英文:
Julia: Return Minimum Date in DataFrame
问题
The question is fairly simple. How do I return the minimum purchase date for each customer using Tidier?
#params
f = "path"
df = CSV.File(f) |> DataFrame
df = @chain df begin
@select(SHOPIFY_ORDER_ID, CUSTOMER_ID, SHIPMONTH, GROSS_REVENUE, Country)
@rename(order_id = SHOPIFY_ORDER_ID,
customer_id = CUSTOMER_ID,
date = SHIPMONTH,
revenue = GROSS_REVENUE,
country = Country)
@filter(country != "CA")
@filter(!ismissing(date))
@filter(revenue != 0.0)
end
# logic to calculate summary stats
df_sum = @chain df begin
@group_by(customer_id)
@mutate(
cohort = min(date)
)
end
min(df[!, :date])
For df_sum I receive the following error:
ERROR: ArgumentError: argument is not a permutation Stacktrace: [1]
invperm(a::Vector{Int64}) @ Base .\combinatorics.jl:282 [2]
groupby(df::DataFrame, cols::Cols{Tuple{Symbol}}; sort::Bool, skipmissing::Bool) @ DataFrames
C:path\\.julia\packages\DataFrames\LteEl\src\groupeddataframe\groupeddataframe.jl:264
[3] top-level scope @ path.jl:453
When attempting to identify the min date in the data.frame I receive the error:
ERROR: MethodError: no method matching min(::Vector{Union{Missing, Dates.Date}})
Closest candidates are:
min(::Any, ::Missing) @ Base missing.jl:134
min(::Any, ::Any) @ Base operators.jl:481
min(::Any, ::Any, ::Any, ::Any...) @ Base operators.jl:578 ...

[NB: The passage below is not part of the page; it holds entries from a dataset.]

-- ==== Sys2Proof/Machine/WharfOps.lean ====
section
/-! DEFINITION. Operations of the wharf (chapter 06): slots, occupancy and levels, staging, the index's presence filter,
release, and the stage pins. -/
namespace Sys2Proof.Machine
open Sys2Proof

/-- The level that occupancy gives from a level in force (06 R159, Table WH-6): the highest level entered and not yet left. -/
def nextLevel (s : State) (old : Nat) : Nat :=
  let inLevel (n entry release : Nat) : Bool := occAtLeast s entry || (decide (n ≤ old) && occAtLeast s release)
  if inLevel 4 100 100 then 4
  else if inLevel 3 97 90 then 3
  else if inLevel 2 90 80 then 2
  else if inLevel 1 75 60 then 1
  else 0

/-- Whether memory service runs, so that the stage pins follow Table WH-6 (06 R161). -/
def stagePinsFollow (s : State) : Bool := s.phase == .running

/-- Drive the stage pins by the level in force (06 R161): a pin driven low stays low for its minimum. Held pins keep their levels (12 R285,
R294). -/
def drivePins (s : State) : State :=
  if s.pins.held ∨ s.robj Obj.PAD_HOLD = 1 then s else
  let lvl := s.robj Obj.WHARF_LEVEL
  let wantSlow := !stagePinsFollow s || decide (1 ≤ lvl)
  let wantStop := !stagePinsFollow s || decide (3 ≤ lvl)
  let s := if wantSlow && !s.pins.slowLow then
      { s.bumpR Obj.SLOW_ASSERTS with pins := { s.pins with slowLow := true, slowMin := true } }
    else if !wantSlow && !s.pins.slowMin then { s with pins := { s.pins with slowLow := false } } else s
  if wantStop && !s.pins.stopLow then
      { s.bumpR Obj.STOP_ASSERTS with pins := { s.pins with stopLow := true, stopMin := true } }
    else if !wantStop && !s.pins.stopMin then { s with pins := { s.pins with stopLow := false } } else s

/-- The first link has reached Memory_Active (12 R285, R294): the hold of a warm reset ends, and with PAD_HOLD_AUTO 1 that of P3 or P4. The
stage pins then take the levels their function calls for. -/
def releasePins (s : State) : State :=
  let s := { s with pins := { s.pins with held := false } }
  drivePins (if s.robj Obj.PAD_HOLD_AUTO = 1 then s.setR Obj.PAD_HOLD 0 else s)

/-- Set the wharf level to what occupancy gives, and what follows from it in the same moment (06 R159 to R161): FULL_TIME,
WHARF_FULL, the pins. The RwD limits and DevLoad are read from the level. -/
def settleLevel (s : State) : State :=
  let old := s.robj Obj.WHARF_LEVEL
  let new := nextLevel s old
  let s := if new = old then s else s.setR Obj.WHARF_LEVEL new
  let s := match s.wharf.fullSince with
    | none => if new = 4 then { s with wharf := { s.wharf with fullSince := some s.now } } else s
    | some t0 =>
      if new = 4 then s
      else { s.bumpN U.root Obj.FULL_TIME (usBetween t0 s.now) with wharf := { s.wharf with fullSince := none } }
  let s := if new = 4 ∧ old ≠ 4 ∧ (s.phase = .running ∨ s.phase = .loading) then
      record s Ev.WHARF_FULL U.root 0xFFFF [s.robj Obj.DIRTY_CAP, dirtyNow s, s.robj Obj.FULL_TIME] else s
  drivePins s

/-- The two counters of the presence filter that a page selects (06 R148). -/
def filterKeys (pn : PageNo) : Nat × Nat :=
  let sl := sliceOf pn
  (4194304 * sl + Config.filterHash 0 (pn / 16) % 4194304, 4194304 * sl + Config.filterHash 1 (pn / 16) % 4194304)

/-- Whether the index keeps the records of two pages in one bucket (10 Table DP-2): which PNK hash to a bucket the spec does not state (a free value, log 131). -/
def sameBucket (a b : PageNo) : Bool :=
  a == b || (sliceOf a == sliceOf b && Config.unstated 28 [sliceOf a, a / 16] == Config.unstated 28 [sliceOf b, b / 16])

/-- Whether a page's index record stands in a bucket under repair (10 Table DP-2). -/
def indexBad (s : State) (pn : PageNo) : Bool := s.wharf.badIndex.any (sameBucket pn)

/-- Whether the presence filter reports a page present (06 R148). -/
def filterPresent (s : State) (pn : PageNo) : Bool :=
  let (a, b) := filterKeys pn
  decide (AMap.getD s.wharf.filter a 0 ≠ 0) && decide (AMap.getD s.wharf.filter b 0 ≠ 0)

/-- Count one index record more (`up`) or less on a counter; a saturated counter stays (06 R148). -/
def filterStep (m : AMap Nat) (k : Nat) (up : Bool) : AMap Nat :=
  let c := AMap.getD m k 0
  if c = 255 then m
  else if up then AMap.set m k (c + 1)
  else if c ≤ 1 then AMap.del m k else AMap.set m k (c - 1)

/-- The change of a page's index record when staging changes from `before` (06 R147, R148), and the start of a background
rebuild of the filter once more than 1 % of the slice's counters are saturated. -/
def indexChange (before : Bool) (pn : PageNo) (s : State) : State :=
  let after := pageStaged s pn
  if before = after then s
  else
    let (a, b) := filterKeys pn
    let f := filterStep (filterStep s.wharf.filter a after) b after
    let sl := sliceOf pn
    let sat := (f.filter (fun p => p.1 / 4194304 == sl && p.2 == 255)).length
    let rb := if 41943 < sat ∧ ¬ s.wharf.rebuilding.contains sl then sl :: s.wharf.rebuilding else s.wharf.rebuilding
    { s with wharf := { s.wharf with filter := f, rebuilding := rb } }

/-- The lowest live position of a slice's ring and the line or sector there (`false` a line, `true` a marker). -/
def ringHead (s : State) (sl : Nat) : Option (Nat × Bool × Nat) :=
  let a := (s.wharf.entries.filter (fun p => sliceOfLine p.1 == sl)).map (fun p => (p.2.pos, false, p.1))
  let b := (s.wharf.markers.filter (fun p => sliceOfSector p.1 == sl)).map (fun p => (p.2.pos, true, p.1))
  (a ++ b).foldl (fun best x => match best with
    | none => some x
    | some y => if x.1 < y.1 then some x else some y) none

/-- The ring tail of a slice. -/
def ringTail (s : State) (sl : Nat) : Nat := AMap.getD s.wharf.tails sl 0

/-- Slots of a slice's log ring (06 Table WH-1). -/
abbrev ringSlots : Nat := 48467512

/-- Move the live entry at the ring's head to the tail (06 R149). -/
def moveHead (s : State) (sl : Nat) (isMarker : Bool) (k : Nat) : State :=
  let t := ringTail s sl
  if isMarker then
    match AMap.get? s.wharf.markers k with
    | some m =>
      let s := s.bumpR Obj.HEAD_RELOCATIONS
      { s with wharf := { s.wharf with
        markers := AMap.set s.wharf.markers k { m with pos := t }, tails := AMap.set s.wharf.tails sl (t + 1) } }
    | none => s
  else
    match AMap.get? s.wharf.entries k with
    | some e =>
      let s := s.bumpR Obj.HEAD_RELOCATIONS
      { s with wharf := { s.wharf with
        entries := AMap.set s.wharf.entries k { e with pos := t }, tails := AMap.set s.wharf.tails sl (t + e.slots) } }
    | none => s

/-- Head relocations while more than 90 % of the ring lies between head and tail, at most `n` of them. -/
def relocateHeads (sl : Nat) : Nat → State → State
  | 0, s => s
  | n + 1, s => match ringHead s sl with
    | none => s
    | some (h, isMarker, k) => if (ringTail s sl - h) * 10 ≤ ringSlots * 9 then s else relocateHeads sl n (moveHead s sl isMarker k)

/-- Head relocation (06 R149): past 90 % of the ring the live entry at the head moves to the tail, and so on until the ring stands at 90 % or below.
The distance grows only as the tail advances, so an append looks. Where live entries alone fill more than that, each moves once (DESIGN CHOICE, log 105). -/
def relocateHead (s : State) (sl : Nat) : State :=
  let n := (s.wharf.entries.filter fun p => sliceOfLine p.1 == sl).length + (s.wharf.markers.filter fun p => sliceOfSector p.1 == sl).length
  relocateHeads sl n s

/-! The slots as a service dump or the flush area shows them (06 R144 to R146). -/

/-- A slot's trailer (06 Table WH-2). `flags`: POISON, PARTIAL, MARKED. -/
def slotTrailer (kind : Nat) (poison partly marked : Bool) (lineField pn pos : Nat) : Nat :=
  2^60 * kind + 2^59 * b2n poison + 2^58 * b2n partly + 2^57 * b2n marked + 2^51 * (lineField % 64) + 2^20 * (pn / 16 % 2^31) + pos / ringSlots % 2^20

/-- The bytes of a slot: 64 data bytes and the trailer (06 Table WH-1). -/
def ringSlotBytes (data : List Byte) (trailer : Nat) : List Byte := (data ++ List.replicate 64 0).take 64 ++ leBytes 8 trailer

/-- The slots of a live entry: one, or with a partial mask two, the second of kind MASK_EXT with the mask in data bytes 0 to 7 (06 R144).
Its trailer repeats LINE and PNK, its POISON, PARTIAL and MARKED read 0: the spec does not say (DESIGN CHOICE, log 126). -/
def WEntry.slotList (e : WEntry) (line : LineNo) : List (List Byte) :=
  let pn := pageOfLine line
  let whole := decide (e.mask = fullMask)
  ringSlotBytes (leBytes 64 e.data.toNat) (slotTrailer 1 e.poison (!whole) e.marked (line % 64) pn e.pos) ::
    (if whole then [] else [ringSlotBytes (leBytes 8 e.mask.toNat) (slotTrailer 2 false false false (line % 64) pn (e.pos + 1))])

/-- The slot of a stale marker: the mask in data byte 0, and DPA[11:9] in bits 56 to 54 (06 R146, Table WH-2). -/
def WMarker.slot (m : WMarker) (sector : SectorNo) : List Byte :=
  ringSlotBytes (leBytes 1 m.mask) (slotTrailer 3 false false false (8 * (sector % 8)) (pageOfSector sector) m.pos)

/-- Insert by ring position. -/
def insertPos {α : Type} (p : Nat × α) : List (Nat × α) → List (Nat × α)
  | [] => [p]
  | q :: t => if q.1 < p.1 then q :: insertPos p t else p :: q :: t

/-- What a dump holds of the wharf, in ring order (06 R164): a line's entry, or a sector's marker, at its position. -/
def Dump.ringOrder (d : Dump) : List (Nat × Sum (LineNo × WEntry) (SectorNo × WMarker)) :=
  let es := d.entries.map fun p => (p.2.pos, Sum.inl p)
  let ms := d.markers.map fun p => (p.2.pos, Sum.inr p)
  (es ++ ms).foldl (fun l p => insertPos p l) []

/-- The slots of a slice that a dump wrote, in ring order from head to tail (06 R164). -/
def Dump.sliceSlots (d : Dump) (sl : Nat) : List (List Byte) :=
  (d.ringOrder.map fun p => match p.2 with
    | .inl q => if sliceOfLine q.1 = sl then q.2.slotList q.1 else []
    | .inr q => if sliceOfSector q.1 = sl then [q.2.slot q.1] else []).flatten

/-- The entry that a write makes of a line's live entry (06 R144): the union mask, the new bytes over the old. A full
mask reads nothing of the old entry; a hidden entry (07 R186) counts as none. -/
def mergedEntry (old : Option WEntry) (data : LineData) (mask : ByteMask) (poison : Bool) (seq pos : Nat) : WEntry :=
  match old with
  | some e =>
    if mask = fullMask ∨ e.hidden then
      { data := data, mask := mask, poison := poison, seq := seq, first := if e.hidden then seq else e.first, pos := pos }
    else
      { data := overlay e.data data mask, mask := e.mask ||| mask, poison := e.poison || poison, marked := e.marked,
        replay := e.replay, seq := seq, first := e.first, pos := pos }
  | none => { data := data, mask := mask, poison := poison, seq := seq, first := seq, pos := pos }

/-- Append an entry for a line (06 R144, R149): the merged entry takes the tail's slots, the old ones become dead; the index,
the filter, the ring head and the level follow. `seq`: the staging order the entry keeps. -/
def stageAt (s : State) (line : LineNo) (data : LineData) (mask : ByteMask) (poison : Bool) (seq : Nat) : State :=
  let pn := pageOfLine line
  let sl := sliceOf pn
  let before := pageStaged s pn
  let old := AMap.get? s.wharf.entries line
  let t := ringTail s sl
  let e := mergedEntry old data mask poison seq t
  let s := { s with wharf := { s.wharf with
    entries := AMap.set s.wharf.entries line e, tails := AMap.set s.wharf.tails sl (t + e.slots) } }
  let s := { s with dp := { s.dp with staleKept := s.dp.staleKept.filter (· != line) } }
  let s := pcCount (s.bumpN U.root Obj.SLOTS_APPENDED e.slots) 0x0E U.root (some sl) e.slots
  let s := if old.isSome then s.bumpR Obj.LINES_RESTAGED else s
  settleLevel (relocateHead (indexChange before pn s) sl)

/-- Append an entry as the newest write. -/
def stage (s : State) (line : LineNo) (data : LineData) (mask : ByteMask) (poison : Bool) : State :=
  let q := s.wharf.nextSeq
  stageAt { s with wharf := { s.wharf with nextSeq := q + 1 } } line data mask poison q

/-- Stage a stale marker for lines of a sector (06 R146, 04 R107); markers are never held (R160). -/
def stageMarker (s : State) (sector : SectorNo) (mask : Nat) : State :=
  let pn := pageOfSector sector
  let sl := sliceOf pn
  let before := pageStaged s pn
  let (old, rep) := match AMap.get? s.wharf.markers sector with
    | some m => if m.hidden then (0, false) else (m.mask, m.replay)
    | none => (0, false)
  let t := ringTail s sl
  let q := s.wharf.nextSeq
  let s := { s with wharf := { s.wharf with
    markers := AMap.set s.wharf.markers sector { mask := old ||| mask, seq := q, pos := t, replay := rep },
    tails := AMap.set s.wharf.tails sl (t + 1), nextSeq := q + 1 } }
  let s := pcCount ((s.bumpR Obj.SLOTS_APPENDED).bumpR Obj.STALE_MARKERS) 0x0E U.root (some sl) 1
  settleLevel (relocateHead (indexChange before pn s) sl)

/-- Release the live entry of a line if it is still the one of staging order `seq` (06 R157 step 6). A newer entry stays; the replayed
bytes it merged have drained (01 R25). -/
def releaseEntry (s : State) (line : LineNo) (seq : Nat) : State :=
  match AMap.get? s.wharf.entries line with
  | some e =>
    if e.seq = seq then
      let pn := pageOfLine line
      indexChange true pn { s with wharf := { s.wharf with entries := AMap.del s.wharf.entries line } }
    else if e.replay then { s with wharf := { s.wharf with entries := AMap.set s.wharf.entries line { e with replay := false } } }
    else s
  | none => s

/-- Release a stale marker if it is still the one of staging order `seq`. -/
def releaseMarker (s : State) (sector : SectorNo) (seq : Nat) : State :=
  match AMap.get? s.wharf.markers sector with
  | some m =>
    if m.seq = seq then
      indexChange true (pageOfSector sector) { s with wharf := { s.wharf with markers := AMap.del s.wharf.markers sector } }
    else s
  | none => s

/-- Clear the stale mark that a marker gives a line (04 R108): a write makes the line whole again. -/
def clearMarker (s : State) (line : LineNo) : State :=
  let x := sectorOfLine line
  match AMap.get? s.wharf.markers x with
  | some m =>
    if bitOf m.mask (line % 8) then
      let m' := setBit m.mask (line % 8) false
      if m' = 0 then indexChange true (pageOfSector x) { s with wharf := { s.wharf with markers := AMap.del s.wharf.markers x } }
      else { s with wharf := { s.wharf with markers := AMap.set s.wharf.markers x { m with mask := m' } } }
    else s
  | none => s

end Sys2Proof.Machine
end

Stacktrace: [1] top-level scope @ c:\path\script.jl:28
Which indicates to me that min doesn't work where there is a Missing data type, but I'm not sure how to solve from there.
英文:
The question is fairly simple. How do I return the minimum purchase date for each customer using Tidier?
using Tidier, DataFrames, Plots, CSV
#params
f = "path"
df = CSV.File(f) |> DataFrame
df = @chain df begin
@select(SHOPIFY_ORDER_ID, CUSTOMER_ID, SHIPMONTH, GROSS_REVENUE, Country)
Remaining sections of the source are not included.